Each line from the beginning of the data below through the line containing "Encoding terms -/" should be repeated exactly, please.

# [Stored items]
'''
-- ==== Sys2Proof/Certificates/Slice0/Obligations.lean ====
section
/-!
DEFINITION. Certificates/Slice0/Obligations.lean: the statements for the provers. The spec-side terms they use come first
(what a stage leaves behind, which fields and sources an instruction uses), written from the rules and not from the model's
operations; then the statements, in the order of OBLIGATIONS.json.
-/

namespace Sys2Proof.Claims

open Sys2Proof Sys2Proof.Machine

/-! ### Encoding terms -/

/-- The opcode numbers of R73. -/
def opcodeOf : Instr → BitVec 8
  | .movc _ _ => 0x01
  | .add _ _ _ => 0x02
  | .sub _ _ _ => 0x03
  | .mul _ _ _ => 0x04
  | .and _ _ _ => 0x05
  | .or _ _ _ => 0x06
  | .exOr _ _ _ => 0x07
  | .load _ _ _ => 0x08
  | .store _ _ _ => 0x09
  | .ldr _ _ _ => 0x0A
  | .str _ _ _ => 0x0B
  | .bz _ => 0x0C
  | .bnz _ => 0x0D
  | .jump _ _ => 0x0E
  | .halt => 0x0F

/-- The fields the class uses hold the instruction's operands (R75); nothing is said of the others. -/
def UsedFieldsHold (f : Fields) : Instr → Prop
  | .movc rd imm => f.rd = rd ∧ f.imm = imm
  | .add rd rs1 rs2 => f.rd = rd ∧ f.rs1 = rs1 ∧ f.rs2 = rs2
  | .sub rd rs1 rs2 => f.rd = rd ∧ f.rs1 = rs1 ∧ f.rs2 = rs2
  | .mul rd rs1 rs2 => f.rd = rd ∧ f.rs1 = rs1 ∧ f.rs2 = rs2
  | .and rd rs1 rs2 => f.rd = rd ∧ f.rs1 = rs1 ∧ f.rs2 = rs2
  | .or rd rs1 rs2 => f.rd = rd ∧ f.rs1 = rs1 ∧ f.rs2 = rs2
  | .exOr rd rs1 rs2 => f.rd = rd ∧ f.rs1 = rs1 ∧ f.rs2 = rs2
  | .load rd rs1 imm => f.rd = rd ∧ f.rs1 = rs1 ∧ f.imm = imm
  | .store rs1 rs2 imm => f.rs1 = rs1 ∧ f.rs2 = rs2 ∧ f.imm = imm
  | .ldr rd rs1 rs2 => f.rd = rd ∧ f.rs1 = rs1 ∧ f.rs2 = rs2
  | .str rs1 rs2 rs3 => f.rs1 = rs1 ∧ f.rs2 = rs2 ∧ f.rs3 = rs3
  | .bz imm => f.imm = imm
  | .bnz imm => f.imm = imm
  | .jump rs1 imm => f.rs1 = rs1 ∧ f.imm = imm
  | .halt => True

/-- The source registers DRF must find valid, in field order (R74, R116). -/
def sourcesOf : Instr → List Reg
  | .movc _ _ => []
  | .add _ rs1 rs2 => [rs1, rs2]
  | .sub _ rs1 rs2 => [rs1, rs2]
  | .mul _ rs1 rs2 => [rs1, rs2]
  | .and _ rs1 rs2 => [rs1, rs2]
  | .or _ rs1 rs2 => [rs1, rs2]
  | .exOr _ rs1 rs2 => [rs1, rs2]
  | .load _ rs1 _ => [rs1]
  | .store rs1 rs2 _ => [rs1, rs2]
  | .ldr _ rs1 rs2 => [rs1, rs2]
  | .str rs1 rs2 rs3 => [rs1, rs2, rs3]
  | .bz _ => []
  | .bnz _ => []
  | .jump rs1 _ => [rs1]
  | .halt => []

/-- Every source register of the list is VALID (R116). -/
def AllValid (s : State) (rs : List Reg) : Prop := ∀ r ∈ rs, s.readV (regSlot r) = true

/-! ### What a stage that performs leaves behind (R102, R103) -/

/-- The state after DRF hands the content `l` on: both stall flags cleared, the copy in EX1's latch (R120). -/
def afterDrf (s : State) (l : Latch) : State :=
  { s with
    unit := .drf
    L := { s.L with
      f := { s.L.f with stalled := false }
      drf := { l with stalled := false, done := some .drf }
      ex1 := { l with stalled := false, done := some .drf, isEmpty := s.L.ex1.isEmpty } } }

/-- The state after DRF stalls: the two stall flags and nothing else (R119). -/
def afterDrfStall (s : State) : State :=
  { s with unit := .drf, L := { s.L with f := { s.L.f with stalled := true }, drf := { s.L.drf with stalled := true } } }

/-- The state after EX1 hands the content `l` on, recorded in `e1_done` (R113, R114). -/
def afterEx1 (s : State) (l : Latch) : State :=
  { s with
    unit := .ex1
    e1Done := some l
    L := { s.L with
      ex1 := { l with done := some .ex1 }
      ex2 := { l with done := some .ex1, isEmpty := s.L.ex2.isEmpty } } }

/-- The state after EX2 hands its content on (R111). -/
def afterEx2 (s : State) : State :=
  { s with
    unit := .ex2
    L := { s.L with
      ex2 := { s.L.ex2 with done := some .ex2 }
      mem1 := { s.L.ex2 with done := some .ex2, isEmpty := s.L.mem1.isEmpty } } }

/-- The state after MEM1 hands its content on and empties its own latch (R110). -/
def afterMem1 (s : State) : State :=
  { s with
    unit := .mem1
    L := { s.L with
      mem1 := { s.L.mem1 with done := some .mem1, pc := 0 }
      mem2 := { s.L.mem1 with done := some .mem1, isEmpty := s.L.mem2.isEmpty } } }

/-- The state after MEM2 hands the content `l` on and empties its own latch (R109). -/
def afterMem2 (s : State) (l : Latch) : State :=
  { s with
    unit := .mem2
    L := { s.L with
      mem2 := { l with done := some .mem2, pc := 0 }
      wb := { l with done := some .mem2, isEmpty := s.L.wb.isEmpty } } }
'''
# [Task response]
-- ==== Sys2Proof/Certificates/Slice0/Obligations.lean ====
section
/-!
DEFINITION. Certificates/Slice0/Obligations.lean: the statements for the provers. The spec-side terms they use come first
(what a stage leaves behind, which fields and sources an instruction uses), written from the rules and not from the model's
operations; then the statements, in the order of OBLIGATIONS.json.
-/

namespace Sys2Proof.Claims

open Sys2Proof Sys2Proof.Machine

/-! ### Encoding terms -/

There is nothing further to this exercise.